-- ==== Sys2Proof/Laws/Exec.lean ====
section
/-! SUPPORT. What a command can do (spec/44_control.md rules R263, R264): its result, the extent of what it writes, and
the parts of the invariant a completion keeps. -/

namespace Sys2Proof.Machine

/-- `Execute`'s result for a command (R263), as one function. -/
def result : Instr → Nat → Operands → Result
  | .nop, _, _ => nopResult
  | .enc, n, o => encResult n o
  | .dec, n, o => decResult n o
  | .rfn, n, o => rfnResult n o
  | .dadd, n, o => daddResult n o
  | .dsub, n, o => dsubResult n o

/-- Every command answers a next state: the completion with its result (R264, R272). -/
theorem exec_eq (i : Instr) (s : State) : exec i s = .next (s.complete (result i s.maxLen s.ops)) := by
  cases i <;> rfl

@[simp] theorem cells_length (o : Operands) (a n : Nat) : (o.cells a n).length = n := by simp [Operands.cells]

@[simp] theorem cells_getElem (o : Operands) (a n k : Nat) (h : k < (o.cells a n).length) :
    (o.cells a n)[k] = (o.inBuf.read (a + k)).toNat := by
  simp [Operands.cells]

/-- R292 check 6 passes exactly when every cell below `n` holds a digit. -/
theorem badDigit_eq_false_iff {o : Operands} {n : Nat} :
    o.badDigit n = false ↔ ∀ k < n, (o.inBuf.read k).toNat < o.radix.toNat := by
  simp [Operands.badDigit, Operands.cells]

theorem badDigit_eq_true_iff {o : Operands} {n : Nat} :
    o.badDigit n = true ↔ ∃ k < n, o.radix.toNat ≤ (o.inBuf.read k).toNat := by
  simp [Operands.badDigit, Operands.cells]

theorem cells_digits {o : Operands} {n a m : Nat} (h : o.badDigit n = false) (hm : a + m ≤ n) :
    ∀ d ∈ o.cells a m, d < o.radix.toNat := by
  intro d hd
  simp only [Operands.cells, List.mem_map, List.mem_range] at hd
  obtain ⟨k, hk, rfl⟩ := hd
  exact badDigit_eq_false_iff.mp h _ (by omega)

/-- What the checks of ENC and DEC can do (R292): stop at the first that fails, with its code, or let the body through. -/
theorem checkedFeistel_cases (maxLen : Nat) (o : Operands) (body : Result) :
    (64 < o.keylen.toNat ∧ o.checkedFeistel maxLen body = .error .keylen) ∨
    (o.keylen.toNat ≤ 64 ∧ o.radix.toNat < 2 ∧ o.checkedFeistel maxLen body = .error .radix) ∨
    (o.keylen.toNat ≤ 64 ∧ 2 ≤ o.radix.toNat ∧ o.rounds.toNat = 0 ∧ o.checkedFeistel maxLen body = .error .rounds) ∨
    (o.keylen.toNat ≤ 64 ∧ 2 ≤ o.radix.toNat ∧ o.rounds.toNat ≠ 0 ∧ (o.len.toNat < 2 ∨ maxLen < o.len.toNat) ∧
      o.checkedFeistel maxLen body = .error .length) ∨
    (o.keylen.toNat ≤ 64 ∧ 2 ≤ o.radix.toNat ∧ o.rounds.toNat ≠ 0 ∧ 2 ≤ o.len.toNat ∧ o.len.toNat ≤ maxLen ∧
      o.badDigit o.len.toNat = true ∧ o.checkedFeistel maxLen body = .error .digit) ∨
    (o.keylen.toNat ≤ 64 ∧ 2 ≤ o.radix.toNat ∧ o.rounds.toNat ≠ 0 ∧ 2 ≤ o.len.toNat ∧ o.len.toNat ≤ maxLen ∧
      o.badDigit o.len.toNat = false ∧ o.checkedFeistel maxLen body = body) := by
  unfold Operands.checkedFeistel Config.keyMax
  by_cases h1 : 64 < o.keylen.toNat
  · exact .inl ⟨h1, if_pos h1⟩
  by_cases h2 : o.radix.toNat < 2
  · exact .inr (.inl ⟨by omega, h2, by rw [if_neg h1, if_pos h2]⟩)
  by_cases h3 : o.rounds.toNat = 0
  · exact .inr (.inr (.inl ⟨by omega, by omega, h3, by rw [if_neg h1, if_neg h2, if_pos h3]⟩))
  by_cases h4 : o.len.toNat < 2 ∨ maxLen < o.len.toNat
  · exact .inr (.inr (.inr (.inl ⟨by omega, by omega, h3, h4, by rw [if_neg h1, if_neg h2, if_neg h3, if_pos h4]⟩)))
  cases h5 : o.badDigit o.len.toNat with
  | true =>
    exact .inr (.inr (.inr (.inr (.inl ⟨by omega, by omega, h3, by omega, by omega, rfl, by
      rw [if_neg h1, if_neg h2, if_neg h3, if_neg h4]; rfl⟩))))
  | false =>
    exact .inr (.inr (.inr (.inr (.inr ⟨by omega, by omega, h3, by omega, by omega, rfl, by
      rw [if_neg h1, if_neg h2, if_neg h3, if_neg h4]; rfl⟩))))

/-- What the checks of RFN can do (R292). -/
theorem checkedRound_cases (maxLen : Nat) (o : Operands) (body : Result) :
    (64 < o.keylen.toNat ∧ o.checkedRound maxLen body = .error .keylen) ∨
    (o.keylen.toNat ≤ 64 ∧ o.radix.toNat < 2 ∧ o.checkedRound maxLen body = .error .radix) ∨
    (o.keylen.toNat ≤ 64 ∧ 2 ≤ o.radix.toNat ∧ (maxLen < o.len.toNat ∨ maxLen < o.olen.toNat) ∧
      o.checkedRound maxLen body = .error .length) ∨
    (o.keylen.toNat ≤ 64 ∧ 2 ≤ o.radix.toNat ∧ o.len.toNat ≤ maxLen ∧ o.olen.toNat ≤ maxLen ∧
      o.badDigit o.len.toNat = true ∧ o.checkedRound maxLen body = .error .digit) ∨
    (o.keylen.toNat ≤ 64 ∧ 2 ≤ o.radix.toNat ∧ o.len.toNat ≤ maxLen ∧ o.olen.toNat ≤ maxLen ∧
      o.badDigit o.len.toNat = false ∧ o.checkedRound maxLen body = body) := by
  unfold Operands.checkedRound Config.keyMax
  by_cases h1 : 64 < o.keylen.toNat
  · exact .inl ⟨h1, if_pos h1⟩
  by_cases h2 : o.radix.toNat < 2
  · exact .inr (.inl ⟨by omega, h2, by rw [if_neg h1, if_pos h2]⟩)
  by_cases h4 : maxLen < o.len.toNat ∨ maxLen < o.olen.toNat
  · exact .inr (.inr (.inl ⟨by omega, by omega, h4, by rw [if_neg h1, if_neg h2, if_pos h4]⟩))
  cases h5 : o.badDigit o.len.toNat with
  | true =>
    exact .inr (.inr (.inr (.inl ⟨by omega, by omega, by omega, by omega, rfl, by
      rw [if_neg h1, if_neg h2, if_neg h4]; rfl⟩)))
  | false =>
    exact .inr (.inr (.inr (.inr ⟨by omega, by omega, by omega, by omega, rfl, by
      rw [if_neg h1, if_neg h2, if_neg h4]; rfl⟩)))

/-- What the checks of DADD and DSUB can do (R292). -/
theorem checkedArith_cases (maxLen : Nat) (o : Operands) (body : Result) :
    (o.radix.toNat < 2 ∧ o.checkedArith maxLen body = .error .radix) ∨
    (2 ≤ o.radix.toNat ∧ maxLen < o.alen.toNat + o.blen.toNat ∧ o.checkedArith maxLen body = .error .length) ∨
    (2 ≤ o.radix.toNat ∧ o.alen.toNat + o.blen.toNat ≤ maxLen ∧ o.badDigit (o.alen.toNat + o.blen.toNat) = true ∧
      o.checkedArith maxLen body = .error .digit) ∨
    (2 ≤ o.radix.toNat ∧ o.alen.toNat + o.blen.toNat ≤ maxLen ∧ o.badDigit (o.alen.toNat + o.blen.toNat) = false ∧
      o.checkedArith maxLen body = body) := by
  unfold Operands.checkedArith
  by_cases h1 : o.radix.toNat < 2
  · exact .inl ⟨h1, if_pos h1⟩
  by_cases h2 : maxLen < o.alen.toNat + o.blen.toNat
  · exact .inr (.inl ⟨by omega, h2, by rw [if_neg h1, if_pos h2]⟩)
  cases h5 : o.badDigit (o.alen.toNat + o.blen.toNat) with
  | true => exact .inr (.inr (.inl ⟨by omega, by omega, rfl, by rw [if_neg h1, if_neg h2]; rfl⟩))
  | false => exact .inr (.inr (.inr ⟨by omega, by omega, rfl, by rw [if_neg h1, if_neg h2]; rfl⟩))

/-- When ENC or DEC gets past its checks (R292), the checks hold. -/
theorem checkedFeistel_ok {maxLen : Nat} {o : Operands} {body : Result} {u : Digits}
    (h : o.checkedFeistel maxLen body = .ok u) :
    o.keylen.toNat ≤ 64 ∧ 2 ≤ o.radix.toNat ∧ o.rounds.toNat ≠ 0 ∧ 2 ≤ o.len.toNat ∧ o.len.toNat ≤ maxLen ∧
      o.badDigit o.len.toNat = false ∧ body = .ok u := by
  rcases checkedFeistel_cases maxLen o body with ⟨-, e⟩ | ⟨-, -, e⟩ | ⟨-, -, -, e⟩ | ⟨-, -, -, -, e⟩ | ⟨-, -, -, -, -, -, e⟩ |
    ⟨h1, h2, h3, h4, h5, h6, e⟩ <;> rw [e] at h
  · simp at h
  · simp at h
  · simp at h
  · simp at h
  · simp at h
  · exact ⟨h1, h2, h3, h4, h5, h6, h⟩

/-- When RFN gets past its checks (R292), the checks hold. -/
theorem checkedRound_ok {maxLen : Nat} {o : Operands} {body : Result} {u : Digits}
    (h : o.checkedRound maxLen body = .ok u) :
    o.keylen.toNat ≤ 64 ∧ 2 ≤ o.radix.toNat ∧ o.len.toNat ≤ maxLen ∧ o.olen.toNat ≤ maxLen ∧
      o.badDigit o.len.toNat = false ∧ body = .ok u := by
  rcases checkedRound_cases maxLen o body with ⟨-, e⟩ | ⟨-, -, e⟩ | ⟨-, -, -, e⟩ | ⟨-, -, -, -, -, e⟩ |
    ⟨h1, h2, h3, h4, h5, e⟩ <;> rw [e] at h
  · simp at h
  · simp at h
  · simp at h
  · simp at h
  · exact ⟨h1, h2, h3, h4, h5, h⟩

/-- When DADD or DSUB gets past its checks (R292), the checks hold. -/
theorem checkedArith_ok {maxLen : Nat} {o : Operands} {body : Result} {u : Digits}
    (h : o.checkedArith maxLen body = .ok u) :
    2 ≤ o.radix.toNat ∧ o.alen.toNat + o.blen.toNat ≤ maxLen ∧ o.badDigit (o.alen.toNat + o.blen.toNat) = false ∧
      body = .ok u := by
  rcases checkedArith_cases maxLen o body with ⟨-, e⟩ | ⟨-, -, e⟩ | ⟨-, -, -, e⟩ | ⟨h1, h2, h3, e⟩ <;> rw [e] at h
  · simp at h
  · simp at h
  · simp at h
  · exact ⟨h1, h2, h3, h⟩

/-- The checks of ENC and DEC that hold let the body through (R292). -/
theorem checkedFeistel_of {maxLen : Nat} {o : Operands} (body : Result) (h1 : o.keylen.toNat ≤ 64)
    (h2 : 2 ≤ o.radix.toNat) (h3 : o.rounds.toNat ≠ 0) (h4 : 2 ≤ o.len.toNat) (h5 : o.len.toNat ≤ maxLen)
    (h6 : o.badDigit o.len.toNat = false) : o.checkedFeistel maxLen body = body := by
  unfold Operands.checkedFeistel Config.keyMax
  rw [if_neg (by omega), if_neg (by omega), if_neg h3, if_neg (by omega), if_neg (by simp [h6])]

theorem checkedRound_of {maxLen : Nat} {o : Operands} (body : Result) (h1 : o.keylen.toNat ≤ 64)
    (h2 : 2 ≤ o.radix.toNat) (h4 : o.len.toNat ≤ maxLen) (h5 : o.olen.toNat ≤ maxLen)
    (h6 : o.badDigit o.len.toNat = false) : o.checkedRound maxLen body = body := by
  unfold Operands.checkedRound Config.keyMax
  rw [if_neg (by omega), if_neg (by omega), if_neg (by omega), if_neg (by simp [h6])]

theorem checkedArith_of {maxLen : Nat} {o : Operands} (body : Result) (h2 : 2 ≤ o.radix.toNat)
    (h4 : o.alen.toNat + o.blen.toNat ≤ maxLen) (h6 : o.badDigit (o.alen.toNat + o.blen.toNat) = false) :
    o.checkedArith maxLen body = body := by
  unfold Operands.checkedArith
  rw [if_neg (by omega), if_neg (by omega), if_neg (by simp [h6])]

/-- A successful command writes exactly the cells of R114, within OUT, and digits only (R208, R236). -/
theorem result_ok {i : Instr} {maxLen : Nat} {o : Operands} {u : Digits} (h : result i maxLen o = .ok u) :
    u.length = cellsWritten i o ∧ u.length ≤ maxLen ∧ ∀ d ∈ u, d < o.radix.toNat := by
  have hr' : o.radix.toNat < 2 ^ 32 := o.radix.isLt
  cases i with
  | nop =>
    simp only [result, nopResult, Except.ok.injEq] at h
    subst h
    simp [cellsWritten]
  | enc =>
    obtain ⟨-, hr, -, -, hl, hb, hbody⟩ := checkedFeistel_ok h
    rcases encrypt_cases o.keyBytes hr hr' o.rounds.toNat (cells_digits hb (Nat.zero_add _).le) with he | ⟨w, he, h1, h2, -⟩
    · rw [he] at hbody; simp at hbody
    · rw [he] at hbody
      simp only [Except.ok.injEq] at hbody
      subst hbody
      simp only [cells_length] at h1
      exact ⟨h1, by omega, h2⟩
  | dec =>
    obtain ⟨-, hr, -, -, hl, hb, hbody⟩ := checkedFeistel_ok h
    rcases decrypt_cases o.keyBytes hr hr' o.rounds.toNat (cells_digits hb (Nat.zero_add _).le) with he | ⟨w, he, h1, h2, -⟩
    · rw [he] at hbody; simp at hbody
    · rw [he] at hbody
      simp only [Except.ok.injEq] at hbody
      subst hbody
      simp only [cells_length] at h1
      exact ⟨h1, by omega, h2⟩
  | rfn =>
    obtain ⟨-, hr, -, hl, -, hbody⟩ := checkedRound_ok h
    rcases roundFn_cases o.keyBytes hr hr' o.ridx.toNat (o.cells 0 o.len.toNat) o.olen.toNat with ⟨-, he⟩ | ⟨-, f, he, h1, h2⟩
    · rw [he] at hbody; simp at hbody
    · rw [he] at hbody
      simp only [Except.ok.injEq] at hbody
      subst hbody
      exact ⟨h1, by omega, h2⟩
  | dadd =>
    obtain ⟨hr, hl, -, hbody⟩ := checkedArith_ok h
    simp only [Except.ok.injEq] at hbody
    subst hbody
    refine ⟨by simp [cellsWritten], by simp; omega, fun d hd => digitAdd_lt (by omega) hd⟩
  | dsub =>
    obtain ⟨hr, hl, -, hbody⟩ := checkedArith_ok h
    simp only [Except.ok.injEq] at hbody
    subst hbody
    refine ⟨by simp [cellsWritten], by simp; omega, fun d hd => digitSub_lt (by omega) hd⟩

/-- A command never raises the code OK (R16, R264). -/
theorem result_error_ne_ok {i : Instr} {maxLen : Nat} {o : Operands} {c : ErrCode} (h : result i maxLen o = .error c) :
    c ≠ .ok := by
  have hround : ∀ (r : Nat) (k : List Byte) (j l : Nat) (s : Digits) (e : ErrCode), roundFn k r j s l = .error e → e ≠ .ok := by
    intro r k j l s e he
    unfold roundFn at he
    cases hp : packAll (j :: s) with
    | error e' =>
      rw [hp] at he
      simp only [Except.error.injEq] at he
      obtain ⟨rfl, -⟩ := packAll_error hp
      subst he
      decide
    | ok p => rw [hp] at he; simp at he
  have henc : ∀ (k : List Byte) (r n : Nat) (hh : Halves) (e : ErrCode), encRounds k r n hh = .error e → e ≠ .ok := by
    intro k r n hh e
    induction n with
    | zero => simp [encRounds]
    | succ n ih =>
      intro he
      unfold encRounds at he
      cases h1 : encRounds k r n hh with
      | error e' => rw [h1] at he; simp only [Except.error.injEq] at he; subst he; exact ih h1
      | ok g =>
        rw [h1] at he
        simp only [encRound] at he
        cases h2 : roundFn k r n g.2 g.1.length with
        | error e' => rw [h2] at he; simp only [Except.error.injEq] at he; subst he; exact hround _ _ _ _ _ _ h2
        | ok f => rw [h2] at he; simp at he
  have hdec : ∀ (k : List Byte) (r n : Nat) (hh : Halves) (e : ErrCode), decRounds k r n hh = .error e → e ≠ .ok := by
    intro k r n
    induction n with
    | zero => simp [decRounds]
    | succ n ih =>
      intro hh e he
      unfold decRounds at he
      cases h2 : decRound k r n hh with
      | error e' =>
        rw [h2] at he; simp only [Except.error.injEq] at he; subst he
        unfold decRound at h2
        cases h3 : roundFn k r n hh.1 hh.2.length with
        | error e'' => rw [h3] at h2; simp only [Except.error.injEq] at h2; subst h2; exact hround _ _ _ _ _ _ h3
        | ok f => rw [h3] at h2; simp at h2
      | ok g => rw [h2] at he; exact ih _ _ he
  have hjoin : ∀ (x : Except ErrCode Halves) (e : ErrCode), joinHalves x = .error e → x = .error e := by
    intro x e he
    cases x <;> simp [joinHalves] at he
    rw [he]
  cases i with
  | nop => simp [result, nopResult] at h
  | enc =>
    simp only [result, encResult, Operands.checkedFeistel] at h
    repeat' split at h
    all_goals first
      | (simp only [Except.error.injEq] at h; subst h; decide)
      | exact henc _ _ _ _ _ (hjoin _ _ h)
  | dec =>
    simp only [result, decResult, Operands.checkedFeistel] at h
    repeat' split at h
    all_goals first
      | (simp only [Except.error.injEq] at h; subst h; decide)
      | exact hdec _ _ _ _ _ (hjoin _ _ h)
  | rfn =>
    simp only [result, rfnResult, Operands.checkedRound] at h
    repeat' split at h
    all_goals first
      | (simp only [Except.error.injEq] at h; subst h; decide)
      | exact hround _ _ _ _ _ _ h
  | dadd =>
    simp only [result, daddResult, Operands.checkedArith] at h
    repeat' split at h
    all_goals (simp only [Except.error.injEq, reduceCtorEq] at h)
    all_goals (subst h; decide)
  | dsub =>
    simp only [result, dsubResult, Operands.checkedArith] at h
    repeat' split at h
    all_goals (simp only [Except.error.injEq, reduceCtorEq] at h)
    all_goals (subst h; decide)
▬▬▬▬▬▬▬▬▬▬
EXERCISE:
Spot every line in the entries that includes the word "henc", and copy each one out.

TASK RESULT:
  have henc : ∀ (k : List Byte) (r n : Nat) (hh : Halves) (e : ErrCode), encRounds k r n hh = .error e → e ≠ .ok := by
      | exact henc _ _ _ _ _ (hjoin _ _ h)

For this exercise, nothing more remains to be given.